日も暮れて来たので、一夜を過ごすための場所を探しました。そして、寝る場所を見つけたヤコブさんは、石を一つ取りそれを枕にして寝始めました。すると、ヤコブさんは夢の中で神様からこのように告げられました。

「見よ、わたしはあなたと共にいる。あなたがどこへ行っても、わたしはあなたを守り、必ずこの土地に連れて帰る。わたしは、あなたに約束したことを果たすまで決して見捨てない。」(聖書 創世記28:15 新共同訳)

ヤコブさんの旅は、家族から離れ、兄から身を隠し、更には、自分の罪に苦しみながらの孤独な旅でした。

そんな中でも、神様はヤコブさんのその苦しみや寂しさをよく知っておられ、「わたしが共にいる」、「決して見捨てない」という強い約束の言葉をかけられたのでした。

神様は、私たちが人生の中でどんな孤独な旅をしている時でも、それをよく知っていてくださいます。そして、神様を求める私たちに、「わたしが共にいる」、「決して見捨てない」と今日も力強く約束の言葉をかけてくださっています。

 

「逃げる」

弟に長子の特権を奪われた兄の悲しみは怒りへと変わり、その怒りは大きく膨れ上がり、そしてその怒りは殺意へと変わっていきました。
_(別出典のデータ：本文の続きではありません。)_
@[simp] theorem Group.raiseLanes_launch (g : Group) (ls : LaneSet) (what : Raise) (rw sw : Nat) : (g.raiseLanes ls what rw sw).launch = g.launch := rfl
@[simp] theorem Group.raiseLanes_gang (g : Group) (ls : LaneSet) (what : Raise) (rw sw : Nat) : (g.raiseLanes ls what rw sw).gang = g.gang := rfl
@[simp] theorem Group.raiseLanes_ginfo (g : Group) (ls : LaneSet) (what : Raise) (rw sw : Nat) : (g.raiseLanes ls what rw sw).ginfo = g.ginfo := rfl
@[simp] theorem Group.raiseLanes_budget (g : Group) (ls : LaneSet) (what : Raise) (rw sw : Nat) : (g.raiseLanes ls what rw sw).budget = g.budget := rfl
@[simp] theorem Group.raiseLanes_sregs (g : Group) (ls : LaneSet) (what : Raise) (rw sw : Nat) : (g.raiseLanes ls what rw sw).sregs = g.sregs := rfl
@[simp] theorem Group.raiseLanes_masks (g : Group) (ls : LaneSet) (what : Raise) (rw sw : Nat) : (g.raiseLanes ls what rw sw).masks = g.masks := rfl
@[simp] theorem Group.raiseLanes_cond (g : Group) (ls : LaneSet) (what : Raise) (rw sw : Nat) : (g.raiseLanes ls what rw sw).cond = g.cond := rfl
@[simp] theorem Group.raiseLanes_fmode (g : Group) (ls : LaneSet) (what : Raise) (rw sw : Nat) : (g.raiseLanes ls what rw sw).fmode = g.fmode := rfl
@[simp] theorem Group.raiseLanes_tsz (g : Group) (ls : LaneSet) (what : Raise) (rw sw : Nat) : (g.raiseLanes ls what rw sw).tsz = g.tsz := rfl
@[simp] theorem Group.raiseLanes_vregs (g : Group) (ls : LaneSet) (what : Raise) (rw sw : Nat) : (g.raiseLanes ls what rw sw).vregs = g.vregs := rfl
@[simp] theorem Group.raiseLanes_keys (g : Group) (ls : LaneSet) (what : Raise) (rw sw : Nat) : (g.raiseLanes ls what rw sw).keys = g.keys := rfl
@[simp] theorem Group.raiseLanes_bound (g : Group) (ls : LaneSet) (what : Raise) (rw sw : Nat) : (g.raiseLanes ls what rw sw).bound = g.bound := rfl
@[simp] theorem Group.raiseLanes_txs (g : Group) (ls : LaneSet) (what : Raise) (rw sw : Nat) : (g.raiseLanes ls what rw sw).txs = g.txs := rfl
@[simp] theorem Group.raiseLanes_tx (g : Group) (ls : LaneSet) (what : Raise) (rw sw : Nat) : (g.raiseLanes ls what rw sw).tx = g.tx := rfl
@[simp] theorem Group.raiseLanes_lanes (g : Group) (ls : LaneSet) (what : Raise) (rw sw : Nat) : (g.raiseLanes ls what rw sw).lanes = g.lanes := rfl
@[simp] theorem Group.raiseLanes_normal (g : Group) (ls : LaneSet) (what : Raise) (rw sw : Nat) : (g.raiseLanes ls what rw sw).normal = g.normal := rfl
@[simp] theorem Group.raiseLanes_trapBank (g : Group) (ls : LaneSet) (what : Raise) (rw sw : Nat) : (g.raiseLanes ls what rw sw).trapBank = g.trapBank := rfl
@[simp] theorem Group.raiseLanes_phase (g : Group) (ls : LaneSet) (what : Raise) (rw sw : Nat) : (g.raiseLanes ls what rw sw).phase = g.phase := rfl
@[simp] theorem Group.raiseLanes_wait (g : Group) (ls : LaneSet) (what : Raise) (rw sw : Nat) : (g.raiseLanes ls what rw sw).wait = g.wait := rfl
@[simp] theorem Group.raiseLanes_loads (g : Group) (ls : LaneSet) (what : Raise) (rw sw : Nat) : (g.raiseLanes ls what rw sw).loads = g.loads := rfl
@[simp] theorem Group.raiseLanes_stores (g : Group) (ls : LaneSet) (what : Raise) (rw sw : Nat) : (g.raiseLanes ls what rw sw).stores = g.stores := rfl
@[simp] theorem Group.raiseLanes_copies (g : Group) (ls : LaneSet) (what : Raise) (rw sw : Nat) : (g.raiseLanes ls what rw sw).copies = g.copies := rfl
@[simp] theorem Group.raiseLanes_tiles (g : Group) (ls : LaneSet) (what : Raise) (rw sw : Nat) : (g.raiseLanes ls what rw sw).tiles = g.tiles := rfl
@[simp] theorem Group.raiseLanes_fenced (g : Group) (ls : LaneSet) (what : Raise) (rw sw : Nat) : (g.raiseLanes ls what rw sw).fenced = g.fenced := rfl
@[simp] theorem Group.raiseLanes_asked (g : Group) (ls : LaneSet) (what : Raise) (rw sw : Nat) : (g.raiseLanes ls what rw sw).asked = g.asked := rfl
@[simp] theorem Group.raiseLanes_pend (g : Group) (ls : LaneSet) (what : Raise) (rw sw : Nat) : (g.raiseLanes ls what rw sw).pend = g.pend := rfl
@[simp] theorem Group.raiseLanes_remote (g : Group) (ls : LaneSet) (what : Raise) (rw sw : Nat) : (g.raiseLanes ls what rw sw).remote = g.remote := rfl
@[simp] theorem Group.raiseLanes_cause (g : Group) (ls : LaneSet) (what : Raise) (rw sw : Nat) : (g.raiseLanes ls what rw sw).cause = g.cause := rfl
@[simp] theorem Group.raiseLanes_entries (g : Group) (ls : LaneSet) (what : Raise) (rw sw : Nat) : (g.raiseLanes ls what rw sw).entries = g.entries := rfl
@[simp] theorem Group.raiseLanes_resumed (g : Group) (ls : LaneSet) (what : Raise) (rw sw : Nat) : (g.raiseLanes ls what rw sw).resumed = g.resumed := rfl
@[simp] theorem Group.raiseLanes_watchdog (g : Group) (ls : LaneSet) (what : Raise) (rw sw : Nat) : (g.raiseLanes ls what rw sw).watchdog = g.watchdog := rfl
@[simp] theorem Group.raiseLanes_passed (g : Group) (ls : LaneSet) (what : Raise) (rw sw : Nat) : (g.raiseLanes ls what rw sw).passed = g.passed := rfl
@[simp] theorem Group.raiseLanes_starved (g : Group) (ls : LaneSet) (what : Raise) (rw sw : Nat) : (g.raiseLanes ls what rw sw).starved = g.starved := rfl
@[simp] theorem Group.raiseLanes_seq (g : Group) (ls : LaneSet) (what : Raise) (rw sw : Nat) : (g.raiseLanes ls what rw sw).seq = g.seq := rfl
@[simp] theorem Group.raiseLanes_walked (g : Group) (ls : LaneSet) (what : Raise) (rw sw : Nat) : (g.raiseLanes ls what rw sw).walked = g.walked := rfl
@[simp] theorem Group.raiseLanes_stage (g : Group) (ls : LaneSet) (what : Raise) (rw sw : Nat) : (g.raiseLanes ls what rw sw).stage = g.stage := rfl
@[simp] theorem Group.raiseLanes_object (g : Group) (ls : LaneSet) (what : Raise) (rw sw : Nat) : (g.raiseLanes ls what rw sw).object = g.object := rfl
@[simp] theorem Group.raiseLanes_copied (g : Group) (ls : LaneSet) (what : Raise) (rw sw : Nat) : (g.raiseLanes ls what rw sw).copied = g.copied := rfl
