theorem l2Fill_spec : ∀ s d y z f rest, OfObject s d y z → (s.die d).fills = f :: rest →
    let set := (s.die d).l2.get (l2Set f.line) []
    let limit := (s.device f.vd).cache.get (8 * d) 0
    let limited : Prop := limit.getLsbD 63 = true ∧ (limit.extractLsb' 0 22).toNat ≤ (s.die d).occupancy f.vd
    let entered (xs : List L2Line) (x : L2Line) : List L2Line := if f.ef then xs ++ [x] else x :: xs
    let filled (w : Nat) (kept : Option Nat) : Prop := Completes s .l2Fill fun t => SameMemory s t ∧ (t.die d).fills = rest
      ∧ (∃ x, x.line = f.line ∧ x.vd = f.vd ∧ x.kept = kept ∧ x.way = w ∧ x.own = f.own
          ∧ (t.die d).l2.get (l2Set f.line) [] = entered (set.filter fun v => decide (v.way ≠ w)) x)
      ∧ ((∀ v ∈ set, v.way = w → v.own = false) → t.requests = s.requests)
      ∧ (∀ v ∈ set, v.way = w → (∀ u ∈ set, u.way = w → u = v) → v.own = true → t.requests = s.requests ++ [
          { line := v.line, core := Config.cores, slot := 0, launch := 0, vd := v.vd, kind := .writeBack d v.tag }])
    ((∃ x ∈ set, x.line = f.line) → Completes s .l2Fill fun t => SameMemory s t ∧ (t.die d).fills = rest ∧ t.requests = s.requests
        ∧ (t.die d).l2.get (l2Set f.line) [] =
            (let gain (x : L2Line) : L2Line := if x.line == f.line then { x with own := x.own || f.own } else x
             if f.ef then set.map gain
             else (set.filter fun x => x.line == f.line).map gain ++ set.filter fun x => x.line != f.line))
    ∧ ((∀ x ∈ set, x.line ≠ f.line) →
        (∀ w, f.keeper = none → OrdinaryWay set f.vd limited w → filled w none)
        ∧ (∀ k w, f.keeper = some k → KeeperWay set k ((s.die d).keepers.get k Keeper.free).ways w → filled w (some k))
        ∧ (∀ k w, f.keeper = some k → (∀ x, ¬ KeeperWay set k ((s.die d).keepers.get k Keeper.free).ways x) →
            OrdinaryWay set f.vd limited w → filled w none)
        ∧ ((∀ k w, f.keeper = some k → ¬ KeeperWay set k ((s.die d).keepers.get k Keeper.free).ways w) →
            (∀ w, ¬ OrdinaryWay set f.vd limited w) → exec .l2Fill s = .next (s.withDie d fun x => { x with fills := rest }))) := by
  intro s d y z f rest hobj hf set limit limited entered filled
  have hexec := execL2Fill_eq hobj hf
  let s1 := s.withDie d fun x => { x with fills := rest }
  have hdie : s1.die d = { s.die d with fills := rest } := die_withDie_self ..
  have hset : (s1.die d).l2.get (l2Set f.line) [] = set := by rw [hdie]
  have hfills : (s1.die d).fills = rest := by rw [hdie]
  have hkeeper : ∀ k, (s1.die d).keepers.get k Keeper.free = (s.die d).keepers.get k Keeper.free := fun k => by rw [hdie]
  have hocc : (s1.die d).occupancy f.vd = (s.die d).occupancy f.vd := by rw [hdie]; rfl
  obtain ⟨hnoKeeper, hsome⟩ := fillWay_eq s1 d f
  rw [hset, hocc] at hnoKeeper
  simp only [hset, hocc, hkeeper] at hsome
  have hord := ordinaryWay_iff set f.vd (overLimit_iff limit ((s.die d).occupancy f.vd)).symm
  have hkept := fun k w => keptWay_iff set k ((s.die d).keepers.get k Keeper.free).ways w
  refine ⟨fun ⟨x, hx, hline⟩ => ⟨_, hexec, ?_⟩, fun hnew => ?_⟩
  · have hpres := fillL2_present (s := s1) (die := d) (f := f) ((holds_iff ..).2 ⟨x, by rw [hset]; exact hx, hline⟩)
    rw [hset, hfills] at hpres
    exact hpres
  · have hnohold : (s1.die d).holds f.line = false := by
      rw [Bool.eq_false_iff]
      intro h
      obtain ⟨x, hx, hline⟩ := (holds_iff ..).1 h
      rw [hset] at hx
      exact hnew x hx hline
    have hfilled : ∀ w k, s1.fillWay d f = some (w, k) → filled w k := by
      intro w k hway
      have hfill := fillL2_new hnohold hway
      rw [hset, hfills] at hfill
      obtain ⟨hmem, hrest, ⟨x, h1, h2, h3, h4, h5, h6⟩, hreq⟩ := hfill
      refine ⟨_, hexec, hmem, hrest, ⟨x, h1, h2, h3, h4, h5, h6.trans ?_⟩, fun hnone => ?_, fun v hv hw huniq hown => ?_⟩
      · have hway : (set.filter fun v => v.way != w) = set.filter fun v => decide (v.way ≠ w) :=
          List.filter_congr fun v _ => by simp [bne, beq_eq_decide]
        rw [hway]
        rfl
      · rw [hreq]
        cases hfind : set.find? fun v => v.way == w with
        | none => exact List.append_nil _
        | some v =>
          have hv := hnone v (List.mem_of_find?_eq_some hfind) (by simpa using List.find?_some hfind)
          simp only [hv]
          exact List.append_nil _
      · rw [hreq]
        cases hfind : set.find? fun v => v.way == w with
        | none =>
          have := List.find?_eq_none.1 hfind v hv
          simp [hw] at this
        | some u =>
          obtain rfl := huniq u (List.mem_of_find?_eq_some hfind) (by simpa using List.find?_some hfind)
          simp only [hown]
          rfl
    refine ⟨fun w hk hw => hfilled w none ?_, fun k w hk hw => hfilled w (some k) ?_, fun k w hk hno hw => hfilled w none ?_, fun hno hnone => ?_⟩
    · exact (hnoKeeper hk).trans (congrArg _ ((hord w).2 hw))
    · exact (hsome k hk).1 w ((hkept k w).2 hw)
    · exact ((hsome k hk).2 (ne_none_of_not (hkept k) hno)).trans (congrArg _ ((hord w).2 hw))
    · have hnoway : s1.fillWay d f = none := by
        have hordNone : ordinaryWay set f.vd (overLimit limit ((s.die d).occupancy f.vd)) = none := ne_none_of_not hord hnone
        cases hk : f.keeper with
        | none => exact (hnoKeeper hk).trans (congrArg _ hordNone)
        | some k => exact ((hsome k hk).2 (ne_none_of_not (hkept k) fun w => hno k w hk)).trans (congrArg _ hordNone)
      rw [hexec]
      refine congrArg _ ?_
      unfold State.fillL2
      rw [show (s1.die d).holds f.line = false from hnohold, if_neg Bool.false_ne_true, show s1.fillWay d f = none from hnoway]

/-! ## Accesses of the host (R13, R138) -/

theorem lockedAt_eq_none {s : State} {tier : Tier} (h : tier ≠ .host) (a n : Nat) :
    s.lockedAt tier a n = none ↔ ∀ i, i < n → s.locked ((a + i) / 128) = false := by
  have hmod : s.lockedAt tier a n = (linesOf ((List.range n).map (a + ·))).find? s.locked := by
    cases tier with
    | host => exact absurd rfl h
    | hbm => rfl
    | second => rfl
  rw [hmod, List.find?_eq_none]
  simp only [mem_linesOf, List.mem_map, List.mem_range, Bool.not_eq_true]
  constructor
  · intro H i hi
    exact H _ ⟨_, ⟨i, hi, rfl⟩, rfl⟩
  · rintro H _ ⟨_, ⟨i, hi, rfl⟩, rfl⟩
    exact H i hi

theorem walkFrame_mem {s t : State} (h : WalkFrame s t) : t.mem = s.mem ∧ t.host = s.host ∧ t.store = s.store :=
  ⟨h.untouched.mem, h.untouched.host, h.untouched.store⟩

/-- Where a write takes place in a state with the same memory. -/
theorem Stored.of_same {s s' t : State} {tier : Tier} {bs : List (Nat × Byte)} (h : Stored s' t tier bs) (hm : s'.mem = s.mem)
    (hh : s'.host = s.host) (hs : s'.store = s.store) : Stored s t tier bs := by
  unfold Stored at h ⊢
  rw [← hm, ← hh, ← hs]
  exact h

/-- What is left of the host's accesses is not changed by a write at the home. -/
theorem HomeFrame.hostq {s t : State} (h : HomeFrame s t) :
    t.hostq = s.hostq ∧ t.arrivals = s.arrivals ∧ t.hostReplies = s.hostReplies := by
  obtain ⟨m, h, p, r, q, d, l, c, e, n, i, rfl⟩ := h.eq
  exact ⟨rfl, rfl, rfl⟩

theorem execHostRequest_eq {s : State} {r : HostReq} {rest : List HostReq} (hq : s.hostq = r :: rest) (ha : s.arrivals.head? ≠ some false) :
    exec .hostRequest s = if !backed r.addr r.what.size then .fault .unbacked
      else if (s.lockedAt .hbm r.addr r.what.size).isSome then .next s
      else .next (({ s with hostq := rest, arrivals := s.arrivals.tail } : State).performHost r) := by
  change execHostRequest s = _
  unfold execHostRequest
  rw [hq]
  dsimp only
  rw [if_neg ha]

theorem walkFrame_hostq {s t : State} (h : WalkFrame s t) :
    t.hostq = s.hostq ∧ t.arrivals = s.arrivals ∧ t.hostReplies = s.hostReplies := by
  obtain ⟨a, b, c, d, e, rfl⟩ := h.walked.rest
  exact ⟨rfl, rfl, rfl⟩

theorem performHost_read {s : State} {r : HostReq} {n : Nat} (hw : r.what = .read n) :
    let t := s.performHost r
    SameMemory s t ∧ t.hostq = s.hostq ∧ t.arrivals = s.arrivals
      ∧ t.hostReplies = s.hostReplies ++ [(List.range n).map fun i => s.mem.read (r.addr + i)] := by
  have h := walkFrame_chargeRead s r.vd r.addr n
  obtain ⟨hq, ha, -⟩ := walkFrame_hostq h
  unfold State.performHost
  rw [hw]
  exact ⟨h.sameMemory, hq, ha, rfl⟩

theorem performHost_write {s : State} {r : HostReq} {b : List Byte} (hw : r.what = .write b) (hm : s.mem.wf = true) :
    let t := s.performHost r
    t.hostq = s.hostq ∧ t.arrivals = s.arrivals ∧ Stored s t .hbm (b.zipIdx.map fun x => (r.addr + x.2, x.1)) := by
  let w : Source := { vd := r.vd, carried := none, ver := r.ver, die := none, release := none }
  obtain ⟨hq, ha, -⟩ := (homeFrame_writeMem s w .hbm (addressed r.addr b)).hostq
  have hst := stored_writeMem s w .hbm (addressed r.addr b) (fun _ => hm) fun h => by cases h
  unfold State.performHost
  rw [hw]
  exact ⟨hq, ha, hst⟩

theorem performHost_atomic {s : State} {r : HostReq} {f : AtomFn} {z v x : Nat} (hw : r.what = .atomic f z v x) (hm : s.mem.wf = true) :
    let t := s.performHost r
    let old := ofBytes ((List.range z).map fun i => s.mem.read (r.addr + i))
    t.hostq = s.hostq ∧ t.arrivals = s.arrivals ∧ t.hostReplies = s.hostReplies ++ [toBytes z old]
      ∧ Stored s t .hbm ((toBytes z (f.apply (8 * z) old v x)).zipIdx.map fun b => (r.addr + b.2, b.1)) := by
  intro t old
  have h := walkFrame_chargeRead s r.vd r.addr z
  obtain ⟨hq, ha, -⟩ := walkFrame_hostq h
  obtain ⟨hmem, hhost, hstore⟩ := walkFrame_mem h
  let s1 : State := { s.chargeRead r.vd r.addr z with hostReplies := s.hostReplies ++ [toBytes z old] }
  let w : Source := { vd := r.vd, carried := none, ver := r.ver, die := none, release := none }
  let bs := addressed r.addr (toBytes z (f.apply (8 * z) old v x))
  obtain ⟨hq', ha', hr'⟩ := (homeFrame_writeMem s1 w .hbm bs).hostq
  have hst := stored_writeMem s1 w .hbm bs (fun _ => (congrArg Memory.wf hmem).trans hm) fun h => by cases h
  have ht : t = s1.writeMem w .hbm bs := by
    unfold t State.performHost
    rw [hw] <;> rfl
  rw [ht]
  exact ⟨hq'.trans hq, ha'.trans ha, hr', Stored.of_same (tier := .hbm) hst hmem hhost hstore⟩

theorem hostRequest_spec : ∀ s r rest, s.hostq = r :: rest → s.arrivals.head? ≠ some false →
    let n := match r.what with
      | .read n => n
      | .write b => b.length
      | .atomic _ z _ _ => z
    let there : Prop := r.addr + n ≤ 2 ^ 39 ∨ (2 ^ 44 ≤ r.addr ∧ r.addr + n ≤ 2 ^ 44 + 6144 * 2 ^ 30)
    (¬ there → exec .hostRequest s = .fault .unbacked)
    ∧ (there → (∀ i, i < n → s.locked ((r.addr + i) / 128) = false) →
        (∀ n, r.what = .read n → Completes s .hostRequest fun t => SameMemory s t ∧ t.hostq = rest ∧ t.arrivals = s.arrivals.tail
            ∧ t.hostReplies = s.hostReplies ++ [(List.range n).map fun i => s.mem.read (r.addr + i)])
        ∧ (∀ b, r.what = .write b → s.mem.wf = true → Completes s .hostRequest fun t => t.hostq = rest ∧ t.arrivals = s.arrivals.tail
            ∧ Stored s t .hbm (b.zipIdx.map fun x => (r.addr + x.2, x.1)))
        ∧ (∀ f z v x, r.what = .atomic f z v x → s.mem.wf = true → Completes s .hostRequest fun t => t.hostq = rest
            ∧ t.arrivals = s.arrivals.tail
            ∧ (let old := ofBytes ((List.range z).map fun i => s.mem.read (r.addr + i))
               t.hostReplies = s.hostReplies ++ [toBytes z old]
               ∧ Stored s t .hbm ((toBytes z (f.apply (8 * z) old v x)).zipIdx.map fun b => (r.addr + b.2, b.1))))) := by
  intro s r rest hq ha n there
  have hn : n = r.what.size := by
    unfold n
    generalize r.what = what
    cases what with
    | read n => rfl
    | write b => rfl
    | atomic f z v x => rfl
  have hexec := execHostRequest_eq hq ha
  have hback : backed r.addr r.what.size = true ↔ there := by
    unfold backed there
    rw [decide_eq_true_eq, hn]
    rfl
  refine ⟨fun hno => ?_, fun hyes hfree => ?_⟩
  · rw [hexec, if_pos]
    rw [Bool.not_eq_true', Bool.eq_false_iff]
    exact fun h => hno (hback.1 h)
  · let s1 : State := { s with hostq := rest, arrivals := s.arrivals.tail }
    have hnone := (lockedAt_eq_none (s := s) (tier := .hbm) (by decide) r.addr r.what.size).2 fun i hi => hfree i (hn ▸ hi)
    have hnext : exec .hostRequest s = .next (s1.performHost r) := by
      rw [hexec, hback.2 hyes, hnone]
      rfl
    exact ⟨fun n hw => ⟨_, hnext, performHost_read (s := s1) hw⟩, fun b hw hm => ⟨_, hnext, performHost_write (s := s1) hw hm⟩,
      fun f z v x hw hm => ⟨_, hnext, performHost_atomic (s := s1) hw hm⟩⟩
血のつながった兄弟であり、更には長らく待ちわびてやっと与えられた大切な2人の息子たちが命を狙い狙われるような関係になってしまったことに両親も心をいためたことと思います。

兄エサウさんの計画を知った母は、長子の特権を奪うために結託していた弟ヤコブさんに対し、逃げるようにと促しました。

そして、父は今から一人寂しい逃亡の旅へと出発する弟ヤコブさんに対して一つの命令を出しました。

その内容は、ヤコブさんがこれから結婚する相手を探すにあたってどのようにするべきであるかということでした。

兄のエサウさんは、避けるべき人たちとの結婚によって両親を悩ませていました。そのため、両親は、長子の特権を受け自分たちの家系を継いでいくことになる弟ヤコブさんには神様の御心にかなった結婚をしてほしいと願ったのでした。

そして、その命令とともに、今度は欺かれてではなく、弟ヤコブを改めて祝福しました。

「どうか、全能の神がお前を祝福して繫栄させ、お前を増やして多くの民の群れとしてくださるように。どうか、アブラハムの祝福がお前とその子孫に及び、神がアブラハムに与えられた土地、お前が寄留しているこの土地を受け継ぐことができるように。」(聖書 創世記28:3∼4 新共同訳)

命を狙われ、逃亡する直前になり、他人のふりをしてではなく、今度こそ正真正銘ヤコブという人として祝福を受けることができたのでした。

そして、ヤコブさんは逃げつつも父の命令に従い結婚相手を見つけるために伯父の所へ向かって行ったのでした。